If the components of version numbers can have any number of digits (minimum 1) just relax the regular expression: /^[0-9]+(\.[0-9]+){1,2}$/. And if there can be any number of components (minimum 1) relax a bit more: /^[0-9]+(\.[0-9]+)*$/ (or /^[0-9]+(\.[0-9]+)+$/ for at least 2 components).

If <version>...</version> tags are not properly balanced, can appear in comments, or can span over several lines, a real XML parser would be a much better solution than a general purpose utility like awk.

Upvotes: 4

RARE Kpop Manifesto
RARE Kpop Manifesto

Reputation: 2805

absolutely no need to invoke match() or resort to vendor-proprietary solutions

nawk ++NF OFS='' FS='(^[^>]*)?[<][/]?version[>]($)?'
2.343
2.343.2

the brute-force approaches :

gawk NF=NF OFS= FS='^[^>]+>|<[/].+$'  # kinda brute-force

mawk NF++ OFS= FS='^[^>]+.|./.+$'     # REALLY brute-force
2.343
2.343.2

Upvotes: 3

Daweo
Daweo

Reputation: 36390

Your two commands might be melded into one using ? meaning zero-or-one repetitions as follows

awk 'match($0, /[0-9][.][0-9][0-9][0-9](.[0-9])?/) {print substr($0, RSTART, RLENGTH) }' config.xml

which for config.xml content as follows

1) <version>2.343</version>
2) <version>2.343.2</version>

gives output

2.343
2.343.2

(tested in gawk 4.2.1)

Upvotes: 3

RavinderSingh13
RavinderSingh13

Reputation: 133458

1st solution: With your shown samples please try following. Using match function of awk here, should work in any POSIX awk version. Using regex >[0-9]+(\.[0-9]+)*< to match values from > followed by version followed by > and if regex match is found then printing sub string of matched values.

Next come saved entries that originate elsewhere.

/-- A frame start has three reports at most: of the frame it abandons, of the waiting entry of its slot, and of its own
completion (R27, R39, R40). -/
theorem startFrame (h : br.Room (n + 3)) (env : Env) (v : Fin 4) (k : Nat) (run : List (Nat × Byte)) :
    (br.startFrame env v k run).Room n := by
  rw [startFrame_eq]
  exact (((h.abandonFollowed env v).breakHolds v _ _).reopenSlot env v k).beginFrame env v k run

theorem judgeRun (h : br.Room (n + 1)) (env : Env) (v : Fin 4) (k : Nat) (run : List (Nat × Byte)) :
    (br.judgeRun env v k run).Room n := by
  unfold Bridge.judgeRun
  dsimp only
  split_ifs
  · exact h.intakeFault env v _
  · exact h.intakeFault env v _
  · exact h.intakeFault env v _
  · exact h.acceptRun env v k run

theorem followRun (h : br.Room (n + 3)) (env : Env) (v : Fin 4) (k : Nat) (run : List (Nat × Byte)) :
    (br.followRun env v k run).Room n := by
  unfold Bridge.followRun
  split_ifs
  · exact h.startFrame env v k run
  · exact (h.mono (by omega)).judgeRun env v k run
  · exact (h.mono (by omega)).modView v _
  · exact h.mono (by omega)

theorem intakePiece (h : br.Room (n + 3)) (env : Env) (v : Fin 4) (k : Nat) (tag : Byte) (run : List (Nat × Byte)) :
    (br.intakePiece env v k tag run).Room n := by
  unfold Bridge.intakePiece
  dsimp only
  split
  · exact h.followRun env v k run
  · exact (h.mono (by omega)).modView v _

end Bridge.Room

end Sys2Proof.Machine
end

section
/-! PROOF. The form of the bridge at the port and in the command ring: an acceptance (R143, R145), the take of a command
(R180 to R183), and the completion of a solve (R73). -/

namespace Sys2Proof.Machine

open Laws

namespace Bridge.Room

variable {n : Nat} {br : Bridge}

/-! ### Shadows and report owners (R1, R170, R179, R186) -/

theorem writeControlByte (h : br.Room n) (off : Nat) (d : Byte) : (br.writeControlByte off d).Room n := by
  unfold Bridge.writeControlByte
  split_ifs
  · exact { h with }
  · exact { h with }
  · refine { h with descriptors := fun u => ?_ }
    rw [Four.get_set]
    split
    · exact List.length_set.trans (h.descriptors _)
    · exact h.descriptors u
  · exact h
  · exact { h with commandShadow := List.length_set.trans h.commandShadow }
  · exact { h with owners := List.length_set.trans h.owners }
  · exact h

theorem writeControl (h : br.Room n) (base : Nat) (cells : List (Nat × WriteByte)) : (br.writeControl base cells).Room n := by
  unfold Bridge.writeControl
  induction cells generalizing br with
  | nil => exact h
  | cons c cells ih =>
    refine ih ?_
    dsimp only
    split
    · exact h.writeControlByte _ _
    · exact h

/-! ### The pieces of a write (R31, R145) -/

/-- A piece that is not the write's intake piece places no own write. -/
theorem watchPiece_rest (h : br.Room n) (env : Env) (tag : Byte) (p : WritePiece) :
    (br.watchPiece env tag p false).Room n := by
  unfold Bridge.watchPiece
  split
  · exact h.writeControl _ _
  · exact h
  · exact h

theorem watchPiece_first (h : br.Room (n + 3)) (env : Env) (tag : Byte) (p : WritePiece) :
    (br.watchPiece env tag p true).Room n := by
  unfold Bridge.watchPiece
  split
  · exact (h.mono (by omega)).writeControl _ _
  · exact h.intakePiece env _ _ tag _
  · exact h.mono (by omega)

/-- The pieces behind the intake piece. -/
theorem watchPieces_rest (h : br.Room n) (env : Env) (tag : Byte) (ps : List WritePiece) :
    (br.watchPieces env tag true ps).Room n := by
  induction ps generalizing br with
  | nil => exact h
  | cons p ps ih =>
    unfold Bridge.watchPieces
    split
    · exact ih (h.watchPiece_rest env tag p)
    · exact ih (h.watchPiece_rest env tag p)

/-- R31: one piece of a write at most is its intake piece, so that a write takes three places at most. -/
theorem watchPieces (h : br.Room (n + 3)) (env : Env) (tag : Byte) (ps : List WritePiece) :
    (br.watchPieces env tag false ps).Room n := by
  induction ps generalizing br with
  | nil => exact h.mono (by omega)
  | cons p ps ih =>
    unfold Bridge.watchPieces
    split
    · exact (h.watchPiece_first env tag p).watchPieces_rest env tag ps
    · exact ih (h.watchPiece_rest env tag p)

/-! ### The port (R143, R144) -/

theorem takePlace (h : br.Room n) (hq : br.requests.length < 8) (isRead : Bool) : (br.takePlace isRead).Room n :=
  { h with requests := List.length_append.trans_le hq }

theorem freePlaces (h : br.Room n) : br.freePlaces.Room n :=
  { h with requests := (List.dropWhile_sublist _).length_le.trans h.requests }

theorem countOutOfRange (h : br.Room n) (env : Env) (regions : List Region) : (br.countOutOfRange env regions).Room n := by
  unfold Bridge.countOutOfRange
  split
  · exact { h with }
  · exact h

theorem joinWritePiece (h : br.Room n) (q : Nat) (p : WritePiece) : (br.joinWritePiece q p).Room n := by
  unfold Bridge.joinWritePiece
  split
  · exact h
  · exact h
  · exact { h with }

theorem joinWritePieces (h : br.Room n) (q : Nat) (ps : List WritePiece) :
    (ps.foldl (fun br p => br.joinWritePiece q p) br).Room n := by
  induction ps generalizing br with
  | nil => exact h
  | cons p ps ih => exact ih (h.joinWritePiece q p)

/-- R145: the acceptance of a write leaves the places that its own writes do not take, and then takes a command. -/
theorem acceptWrite (h : br.Room (n + 3)) (hq : br.requests.length < 8) (env : Env) (w : WriteRequest) :
    ∃ b : Bridge, b.Room n ∧ acceptWrite env br w = takeIfDue env b :=
  ⟨_, ((((h.takePlace hq false).countOutOfRange env _).joinWritePieces _ _).watchPieces env w.tag _).freePlaces, rfl⟩

theorem scanPiece (h : br.Room n) (tag : Byte) (p : ReadPiece) : (br.scanPiece tag p).Room n := by
  unfold Bridge.scanPiece
  split
  · exact h.modView _ _
  · exact h

theorem answerPieces (h : br.Room n) (env : Env) (tag : Byte) (ps : List ReadPiece) :
    (br.answerPieces env tag ps).1.Room n := by
  induction ps generalizing br with
  | nil => exact h
  | cons p ps ih => exact ih (h.scanPiece tag p)

theorem openAssembly (h : br.Room n) (q : Nat) (places : List (Option Byte)) : (br.openAssembly q places).Room n :=
  { h with }

theorem joinReads (h : br.Room n) (q place : Nat) (ps : List Part) : (br.joinReads q place ps).Room n := by
  obtain ⟨stream, births, hjoin⟩ := joinReads_eq br q place ps
  rw [hjoin]
  exact { h with }

theorem acceptRead (h : br.Room n) (hq : br.requests.length < 8) (env : Env) (r : ReadRequest) :
    (acceptRead env br r).Room n :=
  ((((h.takePlace hq true).countOutOfRange env _).answerPieces env r.tag _).openAssembly _ _).joinReads _ _ _

/-! ### Completions and waits (R182, R183) -/

/-- A completion takes the place of its status write. -/
theorem completeCommand (h : br.Room (n + 1)) (env : Env) (i : Nat) (entry : List Byte) (st : Status) (detail : Nat) :
    (br.completeCommand env i entry st detail).Room n :=
  { h.placeOwn .status (controlBase env.straps + 0x800 + 16 * i) (completedEntry entry st detail) with
    commandShadow := (overwrite_length ..).trans h.commandShadow
    nextIndex := Nat.mod_lt _ (by decide)
    inFlight := fun _ hf => nomatch hf }

theorem completeTaken (h : br.Room (n + 1)) (env : Env) (st : Status) (detail : Nat) :
    (br.completeTaken env st detail).Room n := h.completeCommand env _ _ st detail

/-- The command that waits is the entry at the next index (R179). -/
theorem waitTaken (h : br.Room n) (w : Wait) : (br.waitTaken w).Room n :=
  { h with
    inFlight := fun f hf => by
      cases hf
      exact ⟨rfl, commandEntry_length br _ h.commandShadow h.nextIndex⟩ }

/-! ### The takes (R181) -/

theorem takeConfigure (h : br.Room (n + 1)) (env : Env) : (takeConfigure env br).Room n := by
  unfold Machine.takeConfigure
  split
  · exact h.completeTaken env _ _
  · split
    · dsimp only
      split
      · exact h.completeTaken env _ _
      · exact (h.modView _ _).completeTaken env _ _
    · exact h.completeTaken env _ _

theorem takeTrack (h : br.Room (n + 1)) (env : Env) : (takeTrack env br).Room n := by
  unfold Machine.takeTrack
  split
  · exact h.completeTaken env _ _
  · split
    · exact (h.modView _ _).completeTaken env _ _
    · exact h.completeTaken env _ _

/-- The entry that PARK removes has a report (R14). -/
theorem parkWaiting (h : br.Room (n + 1)) (env : Env) (v : Fin 4) : (br.parkWaiting env v).Room n := by
  unfold Bridge.parkWaiting
  split
  · exact h.mono (Nat.le_succ n)
  · exact ((h.dropWaiting v).modView v _).unsolvedCompletion env _ _ _

theorem takePark (h : br.Room (n + 2)) (env : Env) : (takePark env br).Room n := by
  have hone : br.Room (n + 1) := h.mono (Nat.le_succ _)
  unfold Machine.takePark
  split
  · exact hone.completeTaken env _ _
  · rename_i v _
    have hstopped : ((br.parkWaiting env v).modView v View.dropAccum).Room (n + 1) := (h.parkWaiting env v).modView v _
    split
    · dsimp only
      split
      · exact ((hstopped.modView v _).waitTaken _).mono (Nat.le_succ n)
      · exact (hstopped.reachParked v).completeTaken env _ _
    · exact hone.completeTaken env _ _

theorem takeRelease (h : br.Room (n + 1)) (env : Env) : (takeRelease env br).Room n := by
  unfold Machine.takeRelease
  split
  · exact h.completeTaken env _ _
  · split
    · exact (h.modView _ _).completeTaken env _ _
    · exact h.completeTaken env _ _

theorem takeReleaseAll (h : br.Room (n + 1)) (env : Env) : (takeReleaseAll env br).Room n := by
  unfold Machine.takeReleaseAll
  split
  · exact (h.waitTaken _).mono (Nat.le_succ n)
  · exact h.releaseAll.completeTaken env _ _

theorem takeRebase (h : br.Room (n + 1)) (env : Env) : (takeRebase env br).Room n := by
  unfold Machine.takeRebase
  split
  · exact h.completeTaken env _ _
  · rename_i v _
    have hdrop : (br.modView v View.dropAccum).Room (n + 1) := h.modView v _
    split
    · dsimp only
      split
      · exact (hdrop.waitTaken _).mono (Nat.le_succ n)
      · exact (hdrop.modView v _).completeTaken env _ _
    · exact h.completeTaken env _ _

theorem takeTune (h : br.Room (n + 1)) (env : Env) : (takeTune env br).Room n := by
  unfold Machine.takeTune
  split
  · exact h.completeTaken env _ _
  · split
    · dsimp only
      split
      · exact (h.modView _ _).completeTaken env _ _
      · exact h.completeTaken env _ _
    · exact h.completeTaken env _ _

theorem takeZero (h : br.Room (n + 1)) (env : Env) : (takeZero env br).Room n := by
  have hzero : Bridge.Room (n + 1)
      { br with
        views := br.views.map (fun vw => vw.count (fun _ => ViewCounters.zero))
        glitchA := 0, glitchB := 0, outOfRange := 0 } := { h with }
  unfold Machine.takeZero
  split
  · exact (h.modView _ _).completeTaken env _ _
  · split
    · exact hzero.completeTaken env _ _
    · exact h.completeTaken env _ _

theorem takeEdge (h : br.Room (n + 1)) (env : Env) : (takeEdge env br).Room n := by
  unfold Machine.takeEdge
  split
  · exact h.completeTaken env _ _
  · split
    · exact h.completeTaken env _ _
    · exact (h.setRot _ _).completeTaken env _ _

/-- A take needs two places at most: of a report and of a status write. -/
theorem takeNext (h : br.Room (n + 2)) (env : Env) : (takeNext env br).Room n := by
  have hone : br.Room (n + 1) := h.mono (Nat.le_succ _)
  unfold Machine.takeNext
  split
  · exact hone.takeConfigure env
  · exact hone.takeTrack env
  · exact h.takePark env
  · exact hone.takeRelease env
  · exact hone.takeReleaseAll env
  · exact hone.takeRebase env
  · exact hone.takeTune env
  · exact hone.takeZero env
  · exact hone.takeEdge env
  · exact hone.completeTaken env _ _

/-! ### The solver (R71, R73, R89 to R93) -/

theorem solveResults (h : br.Room (n + 1)) (env : Env) (e : SolveEntry) (reopened : Bool) :
    (br.solveResults env e reopened).Room n :=
  have hstored : (br.solveStored e reopened).Room (n + 1) := (h.modView _ _).raiseIf _ _
  { (hstored.report env ((br.views.get e.frame.view).reportOf e reopened)).raise (.frame e.frame.view) with }

theorem finishWaiting (h : br.Room (n + 1)) (env : Env) (v : Fin 4) : (br.finishWaiting env v).Room n := by
  have hkept : br.Room n := h.mono (Nat.le_succ n)
  unfold Bridge.finishWaiting
  split
  · exact hkept
  · split
    · split
      · exact (h.reachParked _).completeCommand env _ _ _ _
      · exact hkept
    · split
      · exact (h.modView _ _).completeCommand env _ _ _ _
      · exact hkept
    · exact h.releaseAll.completeCommand env _ _ _ _

/-- The completion of a solve needs two places at most: of its report and of the status write of the command that waits. -/
theorem completeSolve (h : br.Room (n + 2)) (env : Env) : (br.completeSolve env).Room n := by
  cases hs : br.solver with
  | idle =>
    rw [Bridge.completeSolve, hs]
    exact h.mono (by omega)
  | busy e reopened ended =>
    rw [completeSolve_of_busy env br e reopened ended hs]
    exact (h.solveResults env e reopened).finishWaiting env _

theorem startSolve (h : br.Room n) : br.startSolve.Room n := by
  cases hc : canStartSolve br
  · rwa [startSolve_of_not br hc]
  · obtain ⟨-, hne, -⟩ := (canStartSolve_iff br).1 hc
    obtain ⟨e, rest, hq⟩ := List.exists_cons_of_ne_nil hne
    rw [startSolve_of_head br e rest hc hq]
    have hrest : ({ br with solverQueue := rest } : Bridge).Room n := h.dequeue (hq ▸ List.sublist_cons_self e rest)
    have hbusy : ({ br with solverQueue := rest, solver := .busy e false false } : Bridge).Room n := { hrest with }
    exact hbusy.modView _ _

end Bridge.Room

end Sys2Proof.Machine
end

section
/-! PROOF. Every step keeps queues, rings, shadows and DRAM in their form: urgent work does, and then each row of the table. -/

namespace Sys2Proof.Machine

open Laws

namespace Bridge.Shaped

variable {br : Bridge} (h : br.Shaped)
include h

/-! ### Urgent work (R73, R143, R180) -/

theorem completeSolve_of_due (env : Env) (hd : completionDue br = true) : (br.completeSolve env).Shaped := by
  have hfree : 3 ≤ br.ownFree := by
    unfold completionDue at hd
    split at hd
    · cases hd
    · exact of_decide_eq_true (Bool.and_eq_true_iff.1 hd).2
  exact ((h.room 3 hfree).completeSolve env).toShaped

theorem takeNext_of_due (env : Env) (hd : takeDue br = true) : (takeNext env br).Shaped := by
  have hfree : 3 ≤ br.ownFree := of_decide_eq_true (Bool.and_eq_true_iff.1 hd).2
  exact ((h.room 3 hfree).takeNext env).toShaped

theorem takeIfDue (env : Env) : (takeIfDue env br).Shaped :=
  takeIfDue_keeps Bridge.Shaped env br h (h.takeNext_of_due env)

awk 'match($0,/>[0-9]+(\.[0-9]+)*</){print substr($0,RSTART+1,RLENGTH-2)}' Input_file

OR In case you want to exactly looking for version tag then try following:

awk 'match($0,/<version>[0-9]+(\.[0-9]+)*<\/version>/){print substr($0,RSTART+9,RLENGTH-19)}'  Input_file


2nd solution: With your shown samples. Using GNU awk's RS variable with same concept of using regex in it and getting values.

awk -v RS='<version>[0-9]+(\\.[0-9]+)*<\\/version>' 'RT{split(RT,arr,"[><]");print arr[3]}' Input_file

Upvotes: 9

James Brown
James Brown

Reputation: 37404

Using GNU awk and the third argument of match():

$ gawk 'match($0,/<version>(.*)<\/version>/,a){print a[1]}' file
2.343
2.343.2

Upvotes: 5

anubhava
anubhava

Reputation: 785068

You may use:

awk 'match($0, /[0-9]+(\.[0-9]+)+/) {
   print $0, substr($2, RSTART, RLENGTH)}' file

1) 2.343
2) 2.343.2

Upvotes: 5

Related Questions